Пластинка группы"Dire Straits" раскручивалась вместе с лентой дороги. Положив обе руки на руль, Сурдинская изредка оборачивалась, чтобы посмотреть на своего спутника, привалившегося лбом к холодному стеклу. Она прекрасно знала, что Денис Петрович вовсе не настолько пьян, как ему хотелось бы, и что он притворяется спящим, чтобы не сказать очередную глупость.
Тополя вдоль дороги под снегом потеряли очертания и напоминали облачка расплывчатого дыма. Дворники на лобовом стекле работали в такт си-минорной баллады Нопфлера, морозный ветерок втягивался сквозь щелочку и леденил затылок. Быстро темнело. Выехав по Ленинградскому шоссе в сторону Z-ска, Алиса надеялась до полуночи вернуться домой. А песенка все крутилась, летела вместе с машиной, поднимаясь и показывая путь…
Алиса вдруг заметила, что Крушина больше не дремлет. Он сидел, выпрямившись и положив локти на спинки кресел, и смотрел полуоткрытыми глазами вдаль дороги.
– Что это с вами, Денис Петрович? – обернулась к нему Сурдинская.
– Да ерунда, вспомнилось… – он мотнул головой. – Сбавьте скорость чуть-чуть. Вон, смотрите, какие ёлочки.
Мимо промелькнула синевато-дымчатая рощица. Слева нарисовался какой-то памятник в виде лесного животного.
– Слушайте, у вас же, наверное, руки замёрзли, – спохватился Крушина. – Как это вы без перчаток, Алиса Алексеевна? Давайте-ка я… – он порылся по карманам ветровки, заглянул в бардачок и даже пошарил за подушками в багажнике. – Опять! Вот я растяпа… Правая есть – левой нету. Как всегда! Ну что ж… держите-ка. Это раз... – он протянул Сурдинской варежку и стал снимать перчатку со своей руки. – А это два!
Но тут солнечный луч, пробившийся между деревьями, осветил левую ладонь Дениса Петровича. Поперек кисти тянулся длинный рваный шрам. От неожиданности Алиса резко нажала на тормоз.
– Всё-таки увидели? – мрачно подытожил Крушина. – Увидели, да?
Сурдинская кивнула.
– Ну что ж, ничего страшного тут нет. Это даже, можно сказать, следы моего – хе-хе – геройского прошлого.
– Как это?
И Денис Петрович рассказал о том, как в молодые годы, когда он только начал преподавать, случался казус. Как известно, духовики обычно занимаются там, где их не очень слышно. А в этой школе все флейтисты-фаготисты и прочая компания облюбовали себе четвёртый этаж. Так и играли по коридорам, а кому повезло, те брали ключик от класса и репетировали. А он, значит, приходил и слушал. Когда надо, поправлял.

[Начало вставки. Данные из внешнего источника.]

-- ==== Sys2Proof/Laws/Interleave.lean ====
section
/-! SUPPORT. What a PRU step and an interleaving of a command's SHM accesses with PRU steps can do. -/

namespace Sys2Proof.Machine

/-- What a PRU step can do: nothing, write HWCUR, read a byte of SHM, or write a byte of DATA when QDIR = RX
(20_memory.md R57). -/
theorem pruStep_cases (a : PruAct) (s : State) :
    pruStep a s = s ∨
    (∃ v, a = .writeCur v ∧ pruStep a s = s.setShm (s.shm.writeWord hwcurOff v)) ∨
    (∃ off, a = .readByte off ∧ off < dataOff + s.cfg.cap ∧
      pruStep a s = s.setPruSeen ((off, s.shm.read off) :: s.pruSeen)) ∨
    (∃ off b, a = .writeByte off b ∧ dataOff ≤ off ∧ off < dataOff + s.cfg.cap ∧ s.cfg.qdir = .rx ∧
      pruStep a s = s.setShm (s.shm.write off b)) := by
  unfold pruStep
  split
  · exact .inl rfl
  · rename_i h
    cases a with
    | writeCur v => exact .inr (.inl ⟨v, rfl, rfl⟩)
    | readByte off =>
      refine .inr (.inr (.inl ⟨off, rfl, ?_, rfl⟩))
      by_contra hn
      exact h (by simp [pruRefusal, hn])
    | writeByte off b =>
      simp only [pruRefusal] at h
      split at h
      · simp at h
      · rename_i h1
        split at h
        · simp at h
        · rename_i h2
          split at h
          · simp at h
          · rename_i h3
            split at h
            · simp at h
            · rename_i h4
              refine .inr (.inr (.inr ⟨off, b, rfl, by omega, by omega, ?_, rfl⟩))
              cases hq : s.cfg.qdir with
              | tx => exact absurd hq h4
              | rx => rfl

/-- A PRU step changes SHM and what the PRU has seen, and nothing else. -/
theorem pruStep_frame (a : PruAct) (s : State) :
    pruStep a s = { s with shm := (pruStep a s).shm, pruSeen := (pruStep a s).pruSeen } := by
  rcases pruStep_cases a s with h | ⟨v, -, h⟩ | ⟨off, -, -, h⟩ | ⟨off, b, -, -, -, -, h⟩ <;> rw [h] <;> rfl

@[simp] theorem pruStep_cfg (a : PruAct) (s : State) : (pruStep a s).cfg = s.cfg := by rw [pruStep_frame]
@[simp] theorem pruStep_mem (a : PruAct) (s : State) : (pruStep a s).mem = s.mem := by rw [pruStep_frame]
@[simp] theorem pruStep_icur (a : PruAct) (s : State) : (pruStep a s).icur = s.icur := by rw [pruStep_frame]
@[simp] theorem pruStep_mid (a : PruAct) (s : State) : (pruStep a s).mid = s.mid := by rw [pruStep_frame]
@[simp] theorem pruStep_status (a : PruAct) (s : State) : (pruStep a s).status = s.status := by rw [pruStep_frame]
@[simp] theorem pruStep_finfo (a : PruAct) (s : State) : (pruStep a s).finfo = s.finfo := by rw [pruStep_frame]

/-- A PRU step never writes LENGTH (R57). -/
theorem pruStep_read_length (a : PruAct) (s : State) (x : Nat) (hx : x < hwcurOff) :
    (pruStep a s).shm.read x = s.shm.read x := by
  rcases pruStep_cases a s with h | ⟨v, -, h⟩ | ⟨off, -, -, h⟩ | ⟨off, b, -, hd, -, -, h⟩ <;> rw [h]
  · exact Memory.read_writeWord_outside _ _ _ _ (.inl hx)
  · rfl
  · have : x ≠ off := by simp only [dataOff, hwcurOff] at *; omega
    simp [this]

/-- A PRU step writes no byte that its schedule does not name. -/
theorem pruStep_read_other (a : PruAct) (s : State) (x : Nat) (hx : x ∉ pruWrites [.pru a]) :
    (pruStep a s).shm.read x = s.shm.read x := by
  rcases pruStep_cases a s with h | ⟨v, rfl, h⟩ | ⟨off, -, -, h⟩ | ⟨off, b, rfl, -, -, -, h⟩ <;> rw [h]
  · refine Memory.read_writeWord_outside _ _ _ _ ?_
    simp [pruWrites] at hx
    omega
  · rfl
  · have : x ≠ off := by simpa [pruWrites] using hx
    simp [this]

/-- An interleaving keeps whatever every PRU step and every access of the command keeps. -/
theorem interleave_preserves {access : Nat → State → State} {P : State → Prop}
    (hp : ∀ a s, P s → P (pruStep a s)) (sched : List MidStep) (todo : List Nat)
    (ha : ∀ k ∈ todo, ∀ s, P s → P (access k s)) (s : State) (h : P s) : P (interleave access sched todo s) := by
  induction sched generalizing todo s with
  | nil =>
    simp only [interleave]
    induction todo generalizing s with
    | nil => exact h
    | cons k todo ih =>
      exact ih (fun j hj => ha j (by simp [hj])) _ (ha k (by simp) s h)
  | cons m sched ih =>
    cases m with
    | core k =>
      simp only [interleave]
      split
      · rename_i hk
        exact ih _ (fun j hj => ha j (List.mem_of_mem_erase hj)) _ (ha k hk s h)
      · exact ih _ ha s h
    | pru a => exact ih _ ha _ (hp a s h)

/-- With no PRU step inside it, a command makes its accesses in order. -/
theorem shmAccesses_of_mid_nil {access : Nat → State → State} (n : Nat) (s : State) (h : s.mid = []) :
    shmAccesses n access s = (List.range n).foldl (fun t k => access k t) s := by
  have : s.setMid [] = s := by cases s; simp_all [State.setMid]
  rw [shmAccesses, h, this, interleave]

theorem drainMid_of_mid_nil (s : State) (h : s.mid = []) : drainMid s = s := by
  rw [drainMid, shmAccesses_of_mid_nil _ _ h]; rfl

/-- What holds after `setMid []` and is kept by every PRU step and every access holds after the accesses. -/
theorem shmAccesses_preserves {access : Nat → State → State} {P : State → Prop} (n : Nat)
    (hp : ∀ a s, P s → P (pruStep a s)) (ha : ∀ k < n, ∀ s, P s → P (access k s)) (s : State) (h : P (s.setMid [])) :
    P (shmAccesses n access s) :=
  interleave_preserves hp _ _ (fun k hk => ha k (List.mem_range.1 hk)) _ h

/-- What holds after `setMid []` and is kept by every PRU step and every access holds of an abandoned command. -/
theorem abandonedAccesses_preserves {access : Nat → State → State} {P : State → Prop} (n : Nat)
    (hp : ∀ a s, P s → P (pruStep a s)) (ha : ∀ k < n, ∀ s, P s → P (access k s)) (s : State) (h : P (s.setMid [])) :
    P (abandonedAccesses n access s) :=
  interleave_preserves hp _ _ (fun k hk => ha k (List.mem_range.1 (List.mem_of_mem_filter hk))) _ h

/-- With no access to make, an abandoned command leaves what the PRU steps alone leave. -/
theorem abandonedAccesses_zero (access : Nat → State → State) (s : State) :
    abandonedAccesses 0 access s = shmAccesses 0 access s := rfl

theorem foldl_pushAccess (src slot qf n : Nat) (hn : n ≤ qf) (s : State) :
    (List.range n).foldl (fun t k => pushAccess src slot qf k t) s =
      s.setShm (s.shm.writeBytes slot (s.mem.readBytes src n)) := by
  induction n with
  | zero => rfl
  | succ n ih =>
    rw [List.range_succ, List.foldl_append, ih (by omega)]
    simp only [List.foldl_cons, List.foldl_nil, pushAccess, if_pos (show n < qf by omega), State.setShm_shm,
      State.setShm_mem, Memory.readBytes, List.range_succ, List.map_append, List.map_cons, List.map_nil]
    have : ∀ (m : Memory) (a : Nat) (l : List Byte) (b : Byte),
        m.writeBytes a (l ++ [b]) = (m.writeBytes a l).write (a + l.length) b := by
      intro m a l b
      induction l generalizing m a with
      | nil => simp
      | cons c l ih => simp [ih, Nat.add_assoc, Nat.add_comm 1]
    rw [this]
    simp [State.setShm]

end Sys2Proof.Machine
end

Как-то раз осенью Денис переписывал в классе партитуры для духового оркестра – руководительница попросила помочь. Погода была очень холодная, окна он закрыл и задернул занавесками, чтоб не дуло. Сидел себе и работал допоздна. Вдруг послышался шум и потянуло сквозняком. Откуда бы? Крушина обернулся и увидел страшную картину: в разбитое окно приветливо заглядывала чья-то немытая физиономия.
Времени на размышления не было: нужно было срочно обороняться, не ровен час завуч поднимется посмотреть, как у него идут дела! А незваный гость меж тем забрался в комнату, рассыпая вокруг себя осколки. Что сподвигло его забраться на последний этаж музыкальной школы? Этого Денис уже никогда не узнает. Он взял пришельца за шиворот и встряхнул легонечко. Ну а тот «оказал сопротивление» и сильно порезал Крушине руку. К счастью, на шум прибежали двое трубачей из класса напротив и быстренько выдворили «гостя» долой[xl].
– Так вот и вышло, Алиса Алексеевна, что я ненадолго выбыл из строя. Видите ли, это мешало играть… Потом уже наловчился. Но разве можно с таким – хе-кхм! – украшением выходить на сцену, играть соло? Разве только в перчатках… Музыкант в перчатках – ерунда какая-то, да?
Алиса задумалась, морща лоб, вспоминала. Потом произнесла:
- «Это не искренний голос впотьмах саднит,
но палец примерз к диезу, лишен перчатки;
и капля, сверкая, плывет в зенит,
чтобы взглянуть на мир с той стороны сетчатки». Это Бродский.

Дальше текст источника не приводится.